BEGIN Available records

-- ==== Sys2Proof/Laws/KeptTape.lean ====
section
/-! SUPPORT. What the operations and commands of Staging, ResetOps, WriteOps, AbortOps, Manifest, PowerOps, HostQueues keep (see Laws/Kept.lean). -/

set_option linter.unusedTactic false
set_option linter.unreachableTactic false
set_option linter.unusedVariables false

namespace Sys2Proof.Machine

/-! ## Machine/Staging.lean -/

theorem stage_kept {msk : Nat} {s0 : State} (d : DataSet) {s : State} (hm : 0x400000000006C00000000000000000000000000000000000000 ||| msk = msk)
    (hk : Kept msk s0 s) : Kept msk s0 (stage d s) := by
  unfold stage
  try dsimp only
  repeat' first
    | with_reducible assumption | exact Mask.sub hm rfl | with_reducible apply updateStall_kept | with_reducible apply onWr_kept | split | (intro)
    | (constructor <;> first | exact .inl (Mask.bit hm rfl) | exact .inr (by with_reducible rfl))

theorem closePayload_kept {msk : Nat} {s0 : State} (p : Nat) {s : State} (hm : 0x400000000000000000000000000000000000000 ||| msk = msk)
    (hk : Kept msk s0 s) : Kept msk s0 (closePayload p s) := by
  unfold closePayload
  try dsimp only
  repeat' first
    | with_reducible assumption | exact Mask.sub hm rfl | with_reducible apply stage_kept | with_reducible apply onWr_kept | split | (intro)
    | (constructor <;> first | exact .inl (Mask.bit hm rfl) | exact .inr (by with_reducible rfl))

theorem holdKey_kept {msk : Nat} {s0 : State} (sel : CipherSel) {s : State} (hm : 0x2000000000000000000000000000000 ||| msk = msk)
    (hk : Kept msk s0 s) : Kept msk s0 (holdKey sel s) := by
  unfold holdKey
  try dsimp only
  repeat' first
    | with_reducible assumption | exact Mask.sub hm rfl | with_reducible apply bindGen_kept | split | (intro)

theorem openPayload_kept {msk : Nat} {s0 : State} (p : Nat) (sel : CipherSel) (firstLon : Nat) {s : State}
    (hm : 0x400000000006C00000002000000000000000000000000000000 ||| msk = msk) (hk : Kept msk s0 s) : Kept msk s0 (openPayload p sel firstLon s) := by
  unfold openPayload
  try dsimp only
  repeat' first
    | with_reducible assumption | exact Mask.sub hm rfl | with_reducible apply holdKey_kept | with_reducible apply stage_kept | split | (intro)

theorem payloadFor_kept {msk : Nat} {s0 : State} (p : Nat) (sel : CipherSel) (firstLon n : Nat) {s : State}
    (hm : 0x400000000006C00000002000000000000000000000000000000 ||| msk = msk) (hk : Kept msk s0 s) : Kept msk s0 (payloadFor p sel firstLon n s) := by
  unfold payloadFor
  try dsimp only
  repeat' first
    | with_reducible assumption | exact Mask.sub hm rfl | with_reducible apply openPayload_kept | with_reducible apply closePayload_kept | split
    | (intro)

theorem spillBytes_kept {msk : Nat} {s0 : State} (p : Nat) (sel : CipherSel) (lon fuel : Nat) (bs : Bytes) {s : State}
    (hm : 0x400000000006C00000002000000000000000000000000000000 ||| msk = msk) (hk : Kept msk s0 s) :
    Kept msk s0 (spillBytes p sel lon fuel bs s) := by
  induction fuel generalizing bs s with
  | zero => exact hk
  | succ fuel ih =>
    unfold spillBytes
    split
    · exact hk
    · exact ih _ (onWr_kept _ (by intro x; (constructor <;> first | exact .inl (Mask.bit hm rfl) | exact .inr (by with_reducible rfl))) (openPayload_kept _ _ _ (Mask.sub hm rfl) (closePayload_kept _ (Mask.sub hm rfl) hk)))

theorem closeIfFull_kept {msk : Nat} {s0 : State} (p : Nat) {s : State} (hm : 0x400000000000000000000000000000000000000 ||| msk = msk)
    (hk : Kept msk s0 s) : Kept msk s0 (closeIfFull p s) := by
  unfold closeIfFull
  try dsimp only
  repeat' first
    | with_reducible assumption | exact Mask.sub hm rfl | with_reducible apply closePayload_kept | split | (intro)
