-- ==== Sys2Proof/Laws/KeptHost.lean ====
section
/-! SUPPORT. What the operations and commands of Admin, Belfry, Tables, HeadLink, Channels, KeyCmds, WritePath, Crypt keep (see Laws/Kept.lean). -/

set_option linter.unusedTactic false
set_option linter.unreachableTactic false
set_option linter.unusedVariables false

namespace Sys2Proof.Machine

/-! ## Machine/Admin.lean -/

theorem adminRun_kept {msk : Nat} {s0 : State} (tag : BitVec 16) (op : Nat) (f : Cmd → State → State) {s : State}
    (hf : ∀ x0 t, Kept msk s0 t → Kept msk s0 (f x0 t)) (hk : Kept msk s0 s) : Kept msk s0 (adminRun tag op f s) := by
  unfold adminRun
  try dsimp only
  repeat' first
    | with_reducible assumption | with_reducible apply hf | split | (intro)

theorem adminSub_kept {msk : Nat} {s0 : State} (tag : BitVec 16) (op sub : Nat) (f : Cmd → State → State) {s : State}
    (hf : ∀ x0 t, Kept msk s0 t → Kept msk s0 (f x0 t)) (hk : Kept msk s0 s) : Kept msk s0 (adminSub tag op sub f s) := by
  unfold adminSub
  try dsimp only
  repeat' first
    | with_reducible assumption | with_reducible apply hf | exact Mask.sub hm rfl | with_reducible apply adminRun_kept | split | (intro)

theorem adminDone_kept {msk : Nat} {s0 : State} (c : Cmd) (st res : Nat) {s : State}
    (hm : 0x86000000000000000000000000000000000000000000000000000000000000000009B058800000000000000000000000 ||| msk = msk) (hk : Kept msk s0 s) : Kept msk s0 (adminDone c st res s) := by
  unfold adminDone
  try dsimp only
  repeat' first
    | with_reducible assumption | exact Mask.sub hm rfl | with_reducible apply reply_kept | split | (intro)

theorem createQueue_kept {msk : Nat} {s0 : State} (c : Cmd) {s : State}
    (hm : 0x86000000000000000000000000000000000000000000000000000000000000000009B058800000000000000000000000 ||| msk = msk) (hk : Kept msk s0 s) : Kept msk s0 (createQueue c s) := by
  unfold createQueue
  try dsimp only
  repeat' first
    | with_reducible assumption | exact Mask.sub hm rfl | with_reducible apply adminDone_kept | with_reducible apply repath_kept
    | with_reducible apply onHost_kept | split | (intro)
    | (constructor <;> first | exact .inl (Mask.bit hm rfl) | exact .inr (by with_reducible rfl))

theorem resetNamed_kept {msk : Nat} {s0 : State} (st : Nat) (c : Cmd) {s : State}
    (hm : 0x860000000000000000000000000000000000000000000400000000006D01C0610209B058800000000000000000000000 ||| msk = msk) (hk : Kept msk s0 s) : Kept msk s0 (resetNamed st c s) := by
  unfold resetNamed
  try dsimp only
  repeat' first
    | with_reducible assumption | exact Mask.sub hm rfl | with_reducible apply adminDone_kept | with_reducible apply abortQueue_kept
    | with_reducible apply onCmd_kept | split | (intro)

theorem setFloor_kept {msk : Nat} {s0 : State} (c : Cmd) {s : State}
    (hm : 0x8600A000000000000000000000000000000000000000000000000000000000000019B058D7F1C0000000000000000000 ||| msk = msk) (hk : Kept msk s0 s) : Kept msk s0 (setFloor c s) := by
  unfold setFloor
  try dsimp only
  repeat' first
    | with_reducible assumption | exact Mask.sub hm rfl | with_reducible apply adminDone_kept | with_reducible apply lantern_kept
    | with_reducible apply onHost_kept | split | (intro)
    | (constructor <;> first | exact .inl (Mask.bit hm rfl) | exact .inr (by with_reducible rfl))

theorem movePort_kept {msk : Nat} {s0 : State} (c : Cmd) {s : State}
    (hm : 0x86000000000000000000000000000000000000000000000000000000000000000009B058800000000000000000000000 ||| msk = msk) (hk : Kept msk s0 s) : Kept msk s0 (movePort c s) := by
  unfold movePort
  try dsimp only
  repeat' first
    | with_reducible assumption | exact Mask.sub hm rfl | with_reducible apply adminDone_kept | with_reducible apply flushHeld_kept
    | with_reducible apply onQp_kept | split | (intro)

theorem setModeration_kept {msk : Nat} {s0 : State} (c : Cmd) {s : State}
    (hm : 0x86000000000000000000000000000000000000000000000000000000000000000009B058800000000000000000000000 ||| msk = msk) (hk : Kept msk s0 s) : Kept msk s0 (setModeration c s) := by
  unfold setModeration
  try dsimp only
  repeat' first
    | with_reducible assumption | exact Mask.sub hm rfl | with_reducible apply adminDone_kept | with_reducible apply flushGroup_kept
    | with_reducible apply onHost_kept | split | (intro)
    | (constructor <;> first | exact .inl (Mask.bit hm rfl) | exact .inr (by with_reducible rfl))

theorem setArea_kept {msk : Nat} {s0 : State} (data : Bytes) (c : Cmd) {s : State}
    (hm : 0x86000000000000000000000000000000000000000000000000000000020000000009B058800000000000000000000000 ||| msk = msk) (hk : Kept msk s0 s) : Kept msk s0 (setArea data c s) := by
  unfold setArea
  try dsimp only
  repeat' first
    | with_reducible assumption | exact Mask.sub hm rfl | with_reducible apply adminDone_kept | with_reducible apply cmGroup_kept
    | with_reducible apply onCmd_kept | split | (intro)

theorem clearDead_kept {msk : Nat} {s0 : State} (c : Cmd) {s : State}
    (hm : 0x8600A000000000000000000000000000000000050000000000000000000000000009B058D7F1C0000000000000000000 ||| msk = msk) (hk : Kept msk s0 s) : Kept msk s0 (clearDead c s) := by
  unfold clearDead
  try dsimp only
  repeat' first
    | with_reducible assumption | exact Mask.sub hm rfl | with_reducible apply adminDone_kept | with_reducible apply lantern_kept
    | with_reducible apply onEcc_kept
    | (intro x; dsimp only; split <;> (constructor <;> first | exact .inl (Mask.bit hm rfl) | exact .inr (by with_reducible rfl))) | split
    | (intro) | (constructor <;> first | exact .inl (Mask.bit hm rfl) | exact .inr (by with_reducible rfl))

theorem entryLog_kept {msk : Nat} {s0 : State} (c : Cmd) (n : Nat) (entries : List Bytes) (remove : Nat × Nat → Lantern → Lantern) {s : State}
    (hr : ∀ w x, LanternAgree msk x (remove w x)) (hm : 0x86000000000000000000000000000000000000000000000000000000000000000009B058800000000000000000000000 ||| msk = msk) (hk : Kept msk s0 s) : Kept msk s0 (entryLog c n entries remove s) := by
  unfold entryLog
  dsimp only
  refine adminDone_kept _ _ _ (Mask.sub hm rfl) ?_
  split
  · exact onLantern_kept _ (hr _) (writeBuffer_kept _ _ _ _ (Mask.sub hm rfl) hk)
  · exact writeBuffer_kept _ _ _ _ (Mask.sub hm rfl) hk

END Available records
BEGIN Available records

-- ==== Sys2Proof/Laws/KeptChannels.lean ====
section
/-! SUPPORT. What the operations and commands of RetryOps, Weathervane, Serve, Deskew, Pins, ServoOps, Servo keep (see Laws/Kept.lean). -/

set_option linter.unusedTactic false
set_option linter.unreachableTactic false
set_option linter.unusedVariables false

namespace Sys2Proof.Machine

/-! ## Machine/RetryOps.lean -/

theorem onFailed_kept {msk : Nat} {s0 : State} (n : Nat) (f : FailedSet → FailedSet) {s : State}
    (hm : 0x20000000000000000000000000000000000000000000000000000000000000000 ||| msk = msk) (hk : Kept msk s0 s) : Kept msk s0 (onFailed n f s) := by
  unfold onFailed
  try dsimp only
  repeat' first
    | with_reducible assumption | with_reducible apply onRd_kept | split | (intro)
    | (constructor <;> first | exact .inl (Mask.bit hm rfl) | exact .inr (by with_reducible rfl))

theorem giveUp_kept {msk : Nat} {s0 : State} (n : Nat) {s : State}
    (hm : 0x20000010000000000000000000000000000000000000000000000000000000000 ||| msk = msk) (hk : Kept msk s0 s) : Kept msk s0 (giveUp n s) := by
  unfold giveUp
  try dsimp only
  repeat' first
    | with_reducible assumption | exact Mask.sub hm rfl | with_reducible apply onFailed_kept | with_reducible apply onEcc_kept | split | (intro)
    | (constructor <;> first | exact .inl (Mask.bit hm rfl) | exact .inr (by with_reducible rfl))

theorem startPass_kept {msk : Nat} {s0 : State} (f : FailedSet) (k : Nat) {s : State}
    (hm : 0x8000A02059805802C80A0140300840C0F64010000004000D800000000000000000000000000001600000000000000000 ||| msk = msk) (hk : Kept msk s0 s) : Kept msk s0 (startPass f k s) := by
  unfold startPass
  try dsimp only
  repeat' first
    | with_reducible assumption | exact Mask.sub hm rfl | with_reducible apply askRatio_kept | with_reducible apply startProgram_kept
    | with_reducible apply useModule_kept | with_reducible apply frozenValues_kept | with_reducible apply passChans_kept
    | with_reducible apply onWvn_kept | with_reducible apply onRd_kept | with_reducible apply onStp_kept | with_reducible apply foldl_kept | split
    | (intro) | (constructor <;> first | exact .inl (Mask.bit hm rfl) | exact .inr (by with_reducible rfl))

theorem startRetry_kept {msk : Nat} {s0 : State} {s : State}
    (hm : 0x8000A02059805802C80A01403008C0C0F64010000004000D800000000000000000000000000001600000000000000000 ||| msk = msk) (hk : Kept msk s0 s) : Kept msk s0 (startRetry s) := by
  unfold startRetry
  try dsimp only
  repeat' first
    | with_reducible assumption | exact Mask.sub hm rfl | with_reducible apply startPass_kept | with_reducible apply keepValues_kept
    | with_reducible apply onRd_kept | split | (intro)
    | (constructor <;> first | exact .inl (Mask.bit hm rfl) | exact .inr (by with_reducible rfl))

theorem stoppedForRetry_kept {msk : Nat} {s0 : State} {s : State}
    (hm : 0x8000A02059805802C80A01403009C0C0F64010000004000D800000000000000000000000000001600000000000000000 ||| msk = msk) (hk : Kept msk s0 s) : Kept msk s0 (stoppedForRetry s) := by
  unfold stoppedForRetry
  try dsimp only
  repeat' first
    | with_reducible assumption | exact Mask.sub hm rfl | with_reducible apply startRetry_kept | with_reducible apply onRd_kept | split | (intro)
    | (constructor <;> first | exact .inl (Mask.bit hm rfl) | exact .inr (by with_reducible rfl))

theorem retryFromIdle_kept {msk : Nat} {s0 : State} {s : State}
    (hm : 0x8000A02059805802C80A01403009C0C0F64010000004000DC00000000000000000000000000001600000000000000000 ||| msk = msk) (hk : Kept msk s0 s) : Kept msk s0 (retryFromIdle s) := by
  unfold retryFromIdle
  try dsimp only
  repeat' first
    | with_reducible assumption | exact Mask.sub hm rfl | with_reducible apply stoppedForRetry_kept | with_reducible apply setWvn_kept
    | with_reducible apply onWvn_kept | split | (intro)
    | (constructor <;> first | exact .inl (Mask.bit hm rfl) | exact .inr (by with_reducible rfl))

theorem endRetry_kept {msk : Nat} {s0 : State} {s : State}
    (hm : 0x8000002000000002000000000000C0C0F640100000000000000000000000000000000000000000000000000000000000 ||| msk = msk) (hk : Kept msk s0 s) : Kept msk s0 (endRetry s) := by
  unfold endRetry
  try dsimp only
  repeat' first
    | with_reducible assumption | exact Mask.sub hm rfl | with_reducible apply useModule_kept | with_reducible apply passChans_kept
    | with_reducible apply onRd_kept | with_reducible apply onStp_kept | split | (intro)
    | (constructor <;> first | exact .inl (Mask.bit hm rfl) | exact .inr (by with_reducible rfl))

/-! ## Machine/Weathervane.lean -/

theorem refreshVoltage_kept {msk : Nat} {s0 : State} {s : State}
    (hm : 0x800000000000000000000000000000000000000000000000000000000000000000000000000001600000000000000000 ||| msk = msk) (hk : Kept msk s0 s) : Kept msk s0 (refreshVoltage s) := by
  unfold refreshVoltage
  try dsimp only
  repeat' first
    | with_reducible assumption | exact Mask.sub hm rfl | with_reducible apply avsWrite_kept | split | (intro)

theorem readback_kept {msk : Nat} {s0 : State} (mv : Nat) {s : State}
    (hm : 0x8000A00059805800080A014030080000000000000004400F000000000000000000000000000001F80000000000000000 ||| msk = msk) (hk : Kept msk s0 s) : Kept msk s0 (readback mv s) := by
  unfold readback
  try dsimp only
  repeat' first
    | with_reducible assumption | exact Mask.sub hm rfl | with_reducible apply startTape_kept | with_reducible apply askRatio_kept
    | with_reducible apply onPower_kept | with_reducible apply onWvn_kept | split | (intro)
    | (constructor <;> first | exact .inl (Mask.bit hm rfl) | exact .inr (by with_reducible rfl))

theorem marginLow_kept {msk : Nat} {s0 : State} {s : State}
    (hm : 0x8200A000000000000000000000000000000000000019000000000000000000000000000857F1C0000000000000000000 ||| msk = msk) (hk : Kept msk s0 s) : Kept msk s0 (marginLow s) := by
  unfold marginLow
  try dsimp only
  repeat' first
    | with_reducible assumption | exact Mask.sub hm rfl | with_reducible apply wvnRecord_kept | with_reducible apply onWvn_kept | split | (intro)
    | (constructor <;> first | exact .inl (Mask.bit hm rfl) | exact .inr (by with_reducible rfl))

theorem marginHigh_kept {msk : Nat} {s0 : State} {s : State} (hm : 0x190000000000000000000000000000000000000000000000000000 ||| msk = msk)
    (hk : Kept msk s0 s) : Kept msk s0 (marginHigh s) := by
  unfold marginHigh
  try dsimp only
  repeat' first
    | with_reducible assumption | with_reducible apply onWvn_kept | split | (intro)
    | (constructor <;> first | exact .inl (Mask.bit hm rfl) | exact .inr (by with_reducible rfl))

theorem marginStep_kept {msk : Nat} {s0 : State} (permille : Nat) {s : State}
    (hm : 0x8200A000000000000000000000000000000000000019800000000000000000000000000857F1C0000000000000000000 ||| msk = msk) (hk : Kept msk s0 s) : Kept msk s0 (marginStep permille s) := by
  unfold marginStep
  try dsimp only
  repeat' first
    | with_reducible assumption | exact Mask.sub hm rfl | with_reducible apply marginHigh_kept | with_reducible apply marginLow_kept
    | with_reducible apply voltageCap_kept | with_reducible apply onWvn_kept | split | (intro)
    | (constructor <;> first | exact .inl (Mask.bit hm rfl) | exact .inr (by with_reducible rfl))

END Available records
BEGIN Available records

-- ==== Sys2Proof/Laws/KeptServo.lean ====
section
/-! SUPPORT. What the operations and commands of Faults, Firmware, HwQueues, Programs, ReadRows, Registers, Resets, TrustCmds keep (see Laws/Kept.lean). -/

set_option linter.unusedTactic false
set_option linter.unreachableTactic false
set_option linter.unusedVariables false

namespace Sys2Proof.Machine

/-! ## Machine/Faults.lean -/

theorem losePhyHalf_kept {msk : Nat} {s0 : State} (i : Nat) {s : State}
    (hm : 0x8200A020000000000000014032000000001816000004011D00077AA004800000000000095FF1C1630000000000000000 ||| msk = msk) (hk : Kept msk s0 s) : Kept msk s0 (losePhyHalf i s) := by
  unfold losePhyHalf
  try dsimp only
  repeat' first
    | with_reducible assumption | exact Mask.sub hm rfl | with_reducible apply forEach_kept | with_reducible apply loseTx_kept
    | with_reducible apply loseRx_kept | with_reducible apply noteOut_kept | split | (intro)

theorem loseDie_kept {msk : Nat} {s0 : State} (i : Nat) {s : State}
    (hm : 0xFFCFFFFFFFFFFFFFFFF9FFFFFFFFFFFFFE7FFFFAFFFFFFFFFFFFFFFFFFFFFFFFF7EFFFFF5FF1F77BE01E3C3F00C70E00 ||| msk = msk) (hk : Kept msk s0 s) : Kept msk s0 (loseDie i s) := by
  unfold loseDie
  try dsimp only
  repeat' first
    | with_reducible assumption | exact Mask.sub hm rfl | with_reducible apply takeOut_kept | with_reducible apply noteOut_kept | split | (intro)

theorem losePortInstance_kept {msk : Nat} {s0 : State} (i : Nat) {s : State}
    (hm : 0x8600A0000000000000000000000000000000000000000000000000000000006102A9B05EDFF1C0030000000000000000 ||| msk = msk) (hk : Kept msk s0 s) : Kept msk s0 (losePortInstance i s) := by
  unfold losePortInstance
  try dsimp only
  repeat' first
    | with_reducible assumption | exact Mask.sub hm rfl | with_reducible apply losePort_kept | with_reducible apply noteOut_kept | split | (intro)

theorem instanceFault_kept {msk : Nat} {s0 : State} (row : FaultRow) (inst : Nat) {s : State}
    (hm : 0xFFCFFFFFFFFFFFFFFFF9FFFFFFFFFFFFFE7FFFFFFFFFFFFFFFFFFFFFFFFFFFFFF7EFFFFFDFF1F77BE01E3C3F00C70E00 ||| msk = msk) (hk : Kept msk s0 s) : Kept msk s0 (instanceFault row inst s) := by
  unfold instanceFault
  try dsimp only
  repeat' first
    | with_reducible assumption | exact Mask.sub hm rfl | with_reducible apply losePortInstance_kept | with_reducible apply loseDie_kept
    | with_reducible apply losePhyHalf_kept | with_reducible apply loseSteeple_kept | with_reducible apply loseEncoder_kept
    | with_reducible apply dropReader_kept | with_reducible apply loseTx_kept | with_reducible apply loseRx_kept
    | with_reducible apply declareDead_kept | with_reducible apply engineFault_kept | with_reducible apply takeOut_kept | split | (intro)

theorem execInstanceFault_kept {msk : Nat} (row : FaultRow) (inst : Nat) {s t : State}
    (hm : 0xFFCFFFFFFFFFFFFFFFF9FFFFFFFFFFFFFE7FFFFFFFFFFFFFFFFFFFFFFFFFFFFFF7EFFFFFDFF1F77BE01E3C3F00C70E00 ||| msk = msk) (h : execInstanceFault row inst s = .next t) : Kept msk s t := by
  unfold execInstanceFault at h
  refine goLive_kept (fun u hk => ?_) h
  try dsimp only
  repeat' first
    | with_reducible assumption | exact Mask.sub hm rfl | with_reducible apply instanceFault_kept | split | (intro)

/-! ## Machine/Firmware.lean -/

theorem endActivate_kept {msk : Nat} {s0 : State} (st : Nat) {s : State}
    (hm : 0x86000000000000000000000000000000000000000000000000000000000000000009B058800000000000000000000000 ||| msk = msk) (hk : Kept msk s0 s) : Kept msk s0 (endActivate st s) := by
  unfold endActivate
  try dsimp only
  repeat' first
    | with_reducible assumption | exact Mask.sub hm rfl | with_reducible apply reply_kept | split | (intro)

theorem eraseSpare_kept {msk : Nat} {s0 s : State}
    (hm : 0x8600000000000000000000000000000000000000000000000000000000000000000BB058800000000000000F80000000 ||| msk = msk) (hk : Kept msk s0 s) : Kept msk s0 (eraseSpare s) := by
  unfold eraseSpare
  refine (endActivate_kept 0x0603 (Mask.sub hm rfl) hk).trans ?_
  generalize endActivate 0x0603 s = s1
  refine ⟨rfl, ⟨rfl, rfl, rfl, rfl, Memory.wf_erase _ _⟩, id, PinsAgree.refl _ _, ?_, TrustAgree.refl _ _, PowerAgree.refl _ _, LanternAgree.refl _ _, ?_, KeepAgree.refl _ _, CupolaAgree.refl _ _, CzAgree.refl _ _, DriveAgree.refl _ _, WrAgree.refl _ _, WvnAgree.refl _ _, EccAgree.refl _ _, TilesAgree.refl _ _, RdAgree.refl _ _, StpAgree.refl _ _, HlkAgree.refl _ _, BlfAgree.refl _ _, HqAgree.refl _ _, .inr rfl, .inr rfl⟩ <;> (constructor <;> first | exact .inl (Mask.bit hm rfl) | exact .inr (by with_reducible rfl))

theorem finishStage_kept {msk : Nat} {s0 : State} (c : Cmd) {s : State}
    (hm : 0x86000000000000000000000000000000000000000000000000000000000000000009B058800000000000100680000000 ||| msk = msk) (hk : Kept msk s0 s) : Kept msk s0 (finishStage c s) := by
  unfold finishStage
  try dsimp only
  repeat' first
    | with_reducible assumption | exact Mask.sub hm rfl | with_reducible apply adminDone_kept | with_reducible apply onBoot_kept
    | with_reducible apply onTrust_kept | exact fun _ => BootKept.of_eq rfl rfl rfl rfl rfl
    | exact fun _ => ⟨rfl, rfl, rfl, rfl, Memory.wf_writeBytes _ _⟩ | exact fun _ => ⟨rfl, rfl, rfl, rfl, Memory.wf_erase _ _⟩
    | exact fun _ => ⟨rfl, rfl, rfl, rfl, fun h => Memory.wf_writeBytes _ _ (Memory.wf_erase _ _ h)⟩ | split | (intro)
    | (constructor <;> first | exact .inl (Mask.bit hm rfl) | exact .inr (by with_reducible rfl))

END Available records

Exercise brief:
In the listing above, find the line with "firstLon n s) := by" and the line with "hm rfl) hk)))", then reproduce both and every line between them exactly.

Written solution:
    (hm : 0x400000000006C00000002000000000000000000000000000000 ||| msk = msk) (hk : Kept msk s0 s) : Kept msk s0 (payloadFor p sel firstLon n s) := by
  unfold payloadFor
  try dsimp only
  repeat' first
    | with_reducible assumption | exact Mask.sub hm rfl | with_reducible apply openPayload_kept | with_reducible apply closePayload_kept | split
    | (intro)

theorem spillBytes_kept {msk : Nat} {s0 : State} (p : Nat) (sel : CipherSel) (lon fuel : Nat) (bs : Bytes) {s : State}
    (hm : 0x400000000006C00000002000000000000000000000000000000 ||| msk = msk) (hk : Kept msk s0 s) :
    Kept msk s0 (spillBytes p sel lon fuel bs s) := by
  induction fuel generalizing bs s with
  | zero => exact hk
  | succ fuel ih =>
    unfold spillBytes
    split
    · exact hk
    · exact ih _ (onWr_kept _ (by intro x; (constructor <;> first | exact .inl (Mask.bit hm rfl) | exact .inr (by with_reducible rfl))) (openPayload_kept _ _ _ (Mask.sub hm rfl) (closePayload_kept _ (Mask.sub hm rfl) hk)))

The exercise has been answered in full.